We reconstructed phylogenetic relationships of the family Badidae using both mitochondrial and nuclear nucleotide sequence data to address badid systematics and to evaluate the role of vicariant speciation on their evolution and current distribution. Phylogenetic hypotheses were derived from complete cytochrome b (1140 base pairs) sequences of 33 individuals representing 13 badid species, and using three species of Nandidae as outgroups. Additionally, we sequenced the nuclear RAG1 (1473 base pairs) and Tmo-4C4 (511 base pairs) genes from each of the badid species and one representative of the outgroup. Our molecular data provide the first phylogenetic hypothesis of badid intrarelationships. Analysis of the mitochondrial and nuclear nucleotide sequence data sets resulted in well-supported trees, indicating a basal split between the genera Dario and Badis, and further supporting the division of the genus Badis into five species groups as suggested by a previous taxonomic revision of the Badidae. Within the genus Badis, mitochondrial and nuclear phylogenies differed in the relative position of B. kyar. We also used our molecular phylogeny to test a vicariant speciation hypothesis derived from geological evidence of large-scale changes in drainage patterns in the Miocene affecting the Irrawaddy– and Tsangpo–Brahmaputra drainages, in the southeastern Himalaya. Within both genera, Badis and Dario, we observed a divergence into Irrawaddy– and Tsangpo–Brahmaputra clades.

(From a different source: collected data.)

theorem kvcommitDone_run (h : InFlight s i c o) (hk : o.kind = .kvcommit) (hamiss : kvAmiss o.src o.idx = none)
    (harg : o.arg.toNat % 64 = 0)
    (hm : ∀ k ∈ (kvMoved o).drop (4 * o.next) ++ [kvLast o], (∀ l ∈ kvDst s c o k, Stands l) ∧ ∀ l ∈ kvPartSrc s c o k, Answers s l) :
    ∃ t, kvcommitDone i c o s = .ok () t ∧ Worked (o.view i c) s t ∧ ∀ l, l.direct → ¬ InLines (kvDropped s c o) l →
      locByteHome t (s.hartOf o.hart) l = storedByte (kvDst s c o) (kvPut s i c o) l
        (locByteHome s (s.hartOf o.hart) l) ((kvMoved o).drop (4 * o.next) ++ [kvLast o]) := by
  obtain ⟨hparts, hlast⟩ := List.forall_mem_append.1 hm
  have hbelow : ∀ k ∈ (kvMoved o).drop (4 * o.next), k < kvLast o := fun k hk => kvMoved_lt (List.mem_of_mem_drop hk)
  have hsound : ∀ w ∈ restWrites s i c o, w.Sound s := fun w hw => by
    rw [restWrites_kvcommit hk hamiss] at hw
    obtain ⟨k, hkm, rfl⟩ := List.mem_map.1 hw
    obtain ⟨hs, ha⟩ := hparts k hkm
    rw [kvDst, if_neg (Nat.ne_of_lt (hbelow k hkm))] at hs
    exact kvPartWrite_sound hamiss hs ha
  obtain ⟨t1, hmove, hwork, hbytes⟩ := engineMove_all h.physical h.serves hsound
  obtain ⟨hdrop, hkept⟩ := discardAt_leaves (v := o.view i c) (s := t1) (kvDropped s c o)
  have hw2 := hwork.trans hdrop
  have hlength : ∀ w ∈ [lengthWrite s c o], w.Sound (discardAt (kvDropped s c o) t1) :=
    List.forall_mem_singleton.2 (lengthWrite_sound harg (hlast _ List.mem_cons_self).1)
  obtain ⟨t2, hrun, hwrite, hwb⟩ := engineWrites_run (h.serves.worked hw2) hlength
  obtain ⟨hcache, hcb⟩ := lengthCached_leaves (i := i) (c := c) (o := o) (s := t2)
  obtain ⟨hend, hsame⟩ := dropEvents_leaves (v := o.view i c) (s := lengthCached i o t2) (c / 64) o.n
  refine ⟨_, ?run, ((hw2.trans hwrite).trans hcache).trans hend, fun l hl hn => ?bytes⟩
  case run =>
    unfold kvcommitDone
    rw [M.bind_ok hmove, M.bind_ok (stage2Pages_physical h.physical _)]
    simp only [M.get_bind, M.modify_bind, hwork.locsAt]
    refine (M.bind_ok hrun).trans ?_
    rfl
  case bytes =>
    have hparted := h.directBytes hbytes hl
    rw [restWrites_kvcommit hk hamiss, foldl_kvParts hbelow] at hparted
    have hlong := hwb (s.hartOf o.hart) l h.slotId hl
    rw [hkept _ l hl hn, hparted] at hlong
    refine (hsame _ l hl).trans ((hcb _ l h.slotId hl).trans (hlong.trans ?_))
    rw [storedByte_eq, storedByte_eq, List.foldl_append]
    simp only [List.foldl_cons, List.foldl_nil, lengthWrite, leBytes_four_mod]
    rw [kvDst, kvPut, if_pos rfl, if_pos rfl]

end

/-! ## O40 -/

/-- Settles O40: an operation's data, moved before its counter falls, is what is left of its writes, one after another. -/
theorem enginesComplete : Obligations.EnginesComplete := by
  intro s core slot c o i x h v rp wp w wr dropped hf
  refine ⟨?xcopy, ?xfill, ?kvcommit, fun hk halone => wld_completes hf hk halone⟩
  case xcopy =>
    intro hk hamiss dst got put drop hs ha
    exact engine_completes (m := xcopyDone) (P := fun l => shapeLu o.src = true → ¬ InLines (copyDrop s c o) l)
      (f := fun l b => storedByte (elementDst s c o) (copyPut s i c o) l b (List.range' o.next (shapeCount o.src - o.next)))
      hf hk rfl (xcopyDone_run hf hk hamiss hs ha)
  case xfill =>
    intro hk hamiss dst hs
    obtain ⟨t, he, hc, hb⟩ := engine_completes (m := xfillDone) (x := .xfillComplete core slot o.n) (P := fun _ => True)
      (f := fun l b => storedByte (elementDst s c o) (fun _ => leBytes (shapeWidth (shapeFmt o.dst)) o.arg.toNat) l b
        (List.range' o.next (shapeCount o.dst - o.next)))
      hf hk rfl (xfillDone_run hf hk hamiss hs)
    exact ⟨t, he, hc, fun l hl => hb l hl trivial⟩
  case kvcommit =>
    intro hk hamiss harg p at_ last dst put moved drop hm
    exact engine_completes (m := kvcommitDone) (P := fun l => ¬ InLines (kvDropped s c o) l)
      (f := fun l b => storedByte (kvDst s c o) (kvPut s i c o) l b ((kvMoved o).drop (4 * o.next) ++ [kvLast o]))
      hf hk rfl (kvcommitDone_run hf hk hamiss harg hm)

end Sys2Proof.Machine
end

section
/-! XCOPY, XFILL and KVCOMMIT issue (R205, R206, R210, R376, R449, R450). -/

namespace Sys2Proof.Machine

/-! ## An engine operation leaves its instruction (R210) -/

section
variable {s u : State} {cn : BitVec 4}

/-- Where there is room for an operation, the checks of its issue pass (R210, R213). -/
theorem engineRoom_passes {span : Option (Nat × Nat)} (h : HasRoom s cn span.isSome) : engineRoom cn span s = .ok () s := by
  obtain ⟨hcounter, hops, hboard⟩ := h
  have hslot : ¬ Config.engineMax ≤ (s.slot s.hart.slotId).inFlight.length := Nat.not_le.2 hops
  have hspan : ¬ (span.isSome && decide (Config.boardMax ≤
      ((s.slot s.hart.slotId).inFlight.filter (fun o => o.span.isSome)).length)) = true := by
    rw [Bool.and_eq_true, decide_eq_true_eq]
    exact fun hc => Nat.not_le.2 (hboard hc.1) hc.2
  unfold engineRoom
  simp only [M.hart_bind, M.slotM_bind]
  rw [if_neg (Nat.not_le.2 hcounter), if_neg hslot, if_neg hspan]
  rfl

/-- From `u` to `t` the hart `h` has issued `op` on counter `cn` and goes on: the operation is in flight with the hart's
acquire and order point of now, and the counter has risen. -/
def Issued (h : Hart) (cn : BitVec 4) (u t : State) (op : EngOp) : Prop :=
  let o := { op with n := u.nextOp, hart := h.id, acq := h.lastAcq, seq := h.stores, home := h.id }
  t.slot h.slotId = { u.slot h.slotId with ops := (u.slot h.slotId).ops ++ [o] } ∧
    (∀ i, i ≠ h.slotId → t.slot i = u.slot i) ∧
    t = { u with hart := { counted h cn with pc := h.pc + 4 }, slots := t.slots, nextOp := u.nextOp + 1 }

/-- The last steps of XCOPY, XFILL and KVCOMMIT: room, issue, the next instruction. -/
theorem issue_run {h : Hart} {op : EngOp} (hu : u.hart = h) (hroom : HasRoom u cn op.span.isSome) (hcn : op.counter = cn.toNat)
    (hkind : op.kind ≠ .wld) (hfresh : op.next = 0 ∧ op.done = false ∧ op.fold = 0) :
    ∃ t, (do engineRoom cn op.span; engineIssue op; nextInstr : M Unit) u = .ok () t ∧ Issued h cn u t op := by
  subst hu
  obtain ⟨t, hrun, hslot, hothers, hframe⟩ := engineIssue_run (s := u) op
  obtain ⟨hnext, hdone, hfold⟩ := hfresh
  have hop : op.issuedBy u =
      { op with n := u.nextOp, hart := u.hart.id, acq := u.hart.lastAcq, seq := u.hart.stores, home := u.hart.id } := by
    unfold EngOp.issuedBy
    rw [if_neg hkind, ← hnext, ← hdone, ← hfold]
  refine ⟨t.advance, ?_, ?_⟩
  · rw [M.bind_ok (engineRoom_passes hroom), M.bind_ok hrun, M.nextInstr_run]
  · refine ⟨hslot.trans ?_, hothers, ?_⟩
    · rw [hop, Slot.withOp]
    · rw [hframe, hcn]
      rfl

end

/-! ## The operations issued (R205, R376, R449, R450) -/

/-- What a shape record's elements cover, as (address, bytes). -/
def shapeParts (x : List Byte) : List (Nat × Nat) := (shapeAddrs x).map (fun v => (v, shapeWidth (shapeFmt x)))
/-- The lines that lie wholly within a shape record's elements, as (address, bytes). -/
def shapeLines (x : List Byte) : List (Nat × Nat) :=
  (wholeLines ((shapeParts x).flatMap (fun p => (List.range p.2).map (p.1 + ·)))).map (fun l => (l * 256, 256))
/-- The span of scratch that some accesses of a hart claim (R213). -/
def claimed (u : State) (h : Hart) (as : List (Nat × Nat)) : Option (Nat × Nat) := spanOf (u.ctx (ctxOf u h)) as
/-- The indices of the accepted drafts. -/
def draftIndices (h : Hart) (b : BitVec 6) : List Nat := (List.range h.prog.vl).map (fun i => h.elem b.toNat h.prog.et.bytes i)
/-- What a KVCOMMIT of `n` drafts writes or discards. -/
def commitWrites (r : List Byte) (n : Nat) : List (Nat × Nat) := kvStores r n ++ kvDrops r n

section
variable (u : State) (h : Hart) (cn : BitVec 4) (r d : List Byte) (rp wp : List (Nat × Nat))

def copyIssue : EngOp := { EngOp.blank .xcopy cn with
  src := r, dst := d, srcPages := rp, dstPages := wp, span := claimed u h (shapeParts d) }
def fillIssue (b : BitVec 6) : EngOp := { EngOp.blank .xfill cn with
  dst := d, arg := h.rs b, dstPages := wp, span := claimed u h (shapeParts d) }
def commitIssue (a b : BitVec 6) : EngOp := { EngOp.blank .kvcommit cn with
  src := r, arg := h.rs a, idx := draftIndices h b, srcPages := rp, dstPages := wp
  span := claimed u h (kvReads r (draftIndices h b) ++ commitWrites r h.prog.vl) }

end

/-! ## The instructions up to their issue (R206, R244, R258, R324) -/

section
variable {s s1 s2 s3 s4 s5 : State} {a b : BitVec 6} {cn : BitVec 4} {r d : List Byte} {rp lp wp : List (Nat × Nat)}

/-- The context that an operation's span of scratch is taken in is that of the hart in focus. -/
theorem ctxM_focus {β : Type} {h : Hart} (hu : s.hart = h) (f : Nat × Ctx → M β) :
    (ctxM h.id >>= f) s = f (ctxOf s h, s.ctx (ctxOf s h)) s := by
  rw [M.ctxM_bind, ← hu, State.hartOf_self]
theorem drained_run (h : s.hart.queue = [] ∨ s.hart.frozen = true) : drained s = .ok () s := by
  unfold drained
  rcases h with h | h <;> simp [h]

theorem xcopyM_format {n : Nat} {own : Bool} (hc : s.hart.counter cn.toNat < Config.counterMax)
    (hr : recordAt (s.rs a) s = .ok r s1) (hd : recordAt (s.rs b) s1 = .ok d s2) (h : copyAmiss r d = some (n, own)) :
    xcopyM a b cn s =
      .error (.trap .format .read (BitVec.ofNat 64 ((if own then s.rs b else s.rs a).toNat ||| n))) s2 := by
  unfold xcopyM
  simp only [M.hart_bind, if_neg (Nat.not_le.2 hc)]
  refine (M.bind_ok hr).trans ((M.bind_ok hd).trans ?_)
  simp only [h]
  rfl
theorem xcopyM_run (hc : s.hart.counter cn.toNat < Config.counterMax)
    (hr : recordAt (s.rs a) s = .ok r s1) (hd : recordAt (s.rs b) s1 = .ok d s2) (h : copyAmiss r d = none)
    (hrp : pagesOf .read (shapeParts r) s2 = .ok rp s3)
    (hlp : if shapeLu r then pagesOf .write (shapeLines r) s3 = .ok lp s5 else s5 = s3)
    (hwp : pagesOf .write (shapeParts d) s5 = .ok wp s4) (hh : s4.hart = s.hart)
    (hroom : HasRoom s4 cn (claimed s4 s.hart (shapeParts d)).isSome) :
    ∃ t, xcopyM a b cn s = .ok () t ∧ Issued s.hart cn s4 t (copyIssue s4 s.hart cn r d rp wp) := by
  obtain ⟨t, hrun, hissued⟩ := issue_run (op := copyIssue s4 s.hart cn r d rp wp) hh hroom rfl nofun ⟨rfl, rfl, rfl⟩
  refine ⟨t, ?_, hissued⟩
  unfold xcopyM
  simp only [M.hart_bind, if_neg (Nat.not_le.2 hc)]
  refine (M.bind_ok hr).trans ((M.bind_ok hd).trans ?_)
  simp only [h]
  refine (M.bind_ok hrp).trans ?_
  cases hlu : shapeLu r with
  | false =>
    rw [hlu] at hlp
    obtain rfl : s5 = s3 := hlp
    exact (M.bind_ok hwp).trans ((ctxM_focus hh _).trans hrun)
  | true =>
    rw [hlu] at hlp
    exact (M.bind_ok hlp).trans ((M.bind_ok hwp).trans ((ctxM_focus hh _).trans hrun))
theorem xfillM_run (hc : s.hart.counter cn.toNat < Config.counterMax)
    (hd : recordAt (s.rs a) s = .ok d s1) (h : shapeAmiss true d = none) (hcount : shapeCount d ≤ 2 ^ 40)
    (hwp : pagesOf .write (shapeParts d) s1 = .ok wp s4) (hh : s4.hart = s.hart)
    (hroom : HasRoom s4 cn (claimed s4 s.hart (shapeParts d)).isSome) :
    ∃ t, xfillM a b cn s = .ok () t ∧ Issued s.hart cn s4 t (fillIssue s4 s.hart cn d wp b) := by
  obtain ⟨t, hrun, hissued⟩ := issue_run (op := fillIssue s4 s.hart cn d wp b) hh hroom rfl nofun ⟨rfl, rfl, rfl⟩
  refine ⟨t, ?_, hissued⟩
  unfold xfillM
  simp only [M.hart_bind, if_neg (Nat.not_le.2 hc)]
  refine (M.bind_ok hd).trans ?_
  simp only [h, if_neg (Nat.not_lt.2 hcount)]
  exact (M.bind_ok hwp).trans ((ctxM_focus hh _).trans hrun)
theorem kvcommitM_run (hc : s.hart.counter cn.toNat < Config.counterMax) (hr : recordAt (s.rs a) s = .ok r s1)
    (h1 : s1.hart = s.hart) (hq : s.hart.queue = [] ∨ s.hart.frozen = true)
    (hclean : ∀ i < s.hart.prog.vl, s.hart.elemBad b.toNat s.hart.prog.et.bytes i = false)
    (h : kvAmiss r (draftIndices s.hart b) = none) (hrp : pagesOf .read (kvReads r (draftIndices s.hart b)) s1 = .ok rp s3)
    (hwp : pagesOf .write (commitWrites r s.hart.prog.vl ++ [((s.rs a).toNat + 16, 4)]) s3 = .ok wp s4)
    (hh : s4.hart = s.hart)
    (hfar : lowestFar (fun va pa => !(paDevice pa) || (windowOf (s4.ctx (ctxOf s4 s.hart)) va).isSome) (rp ++ wp)
      (kvReads r (draftIndices s.hart b) ++ commitWrites r s.hart.prog.vl ++ [((s.rs a).toNat, 64)]) = none)
    (hroom : HasRoom s4 cn
      (claimed s4 s.hart (kvReads r (draftIndices s.hart b) ++ commitWrites r s.hart.prog.vl)).isSome) :
    ∃ t, kvcommitM a b cn s = .ok () t ∧ Issued s.hart cn s4 t (commitIssue s4 s.hart cn r rp wp a b) := by
  obtain ⟨t, hrun, hissued⟩ := issue_run (op := commitIssue s4 s.hart cn r rp wp a b) hh hroom rfl nofun ⟨rfl, rfl, rfl⟩
  have hpoison : (List.range s.hart.prog.vl).any (fun i => s.hart.elemBad b.toNat s.hart.prog.et.bytes i) = false :=
    List.any_eq_false.2 fun i hi => by rw [hclean i (List.mem_range.1 hi)]; exact Bool.false_ne_true
  refine ⟨t, ?_, hissued⟩
  unfold kvcommitM
  simp only [M.hart_bind, if_neg (Nat.not_le.2 hc)]
  refine (M.bind_ok hr).trans ((M.bind_ok (drained_run (h1 ▸ hq))).trans ?_)
  simp only [draftIndices, commitWrites, State.rs] at h hfar
  simp only [M.hart_bind, h1, h, List.length_map, List.length_range]
  refine (M.bind_ok hrp).trans ((M.bind_ok hwp).trans ((ctxM_focus hh _).trans ?_))
  simp only [hfar, hpoison]
  exact hrun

Using a cytb substitution rate of 8.2 × 10−9 (substitutions × base pair−1 × year−1), we tentatively date this vicariant event at the Oligocene–Miocene boundary (19–24 Myr). It is concordant with a hypothesized paleo connection of the Tsangpo river with the Irrawaddy drainage that was most likely interrupted during Miocene orogenic events through tectonic uplifts in eastern Tibet. Our data, therefore, indicate a substantial role of vicariant-based speciation shaping the current distribution patterns of badids.

Introduction

The freshwater ichthyofauna of tropical Asia with around 2100 valid species, and an estimated total number of 3000 species is still poorly known (Lundberg et al., 2000). Recent research efforts that focused on new collections from previously un- or underexplored regions have added considerably to species numbers and towards a better understanding of the biodiversity of this highly endangered fauna (e.g., Kottelat, 2001). For example, until recently, the Indo-Burmese family Badidae (Teleostei, Perciformes) was considered to contain one single genus, and one to three species. New collections, and a taxonomic revision revealed that the family Badidae currently comprises 15 species, assigned to two genera Badis and Dario (Kullander and Britz, 2002).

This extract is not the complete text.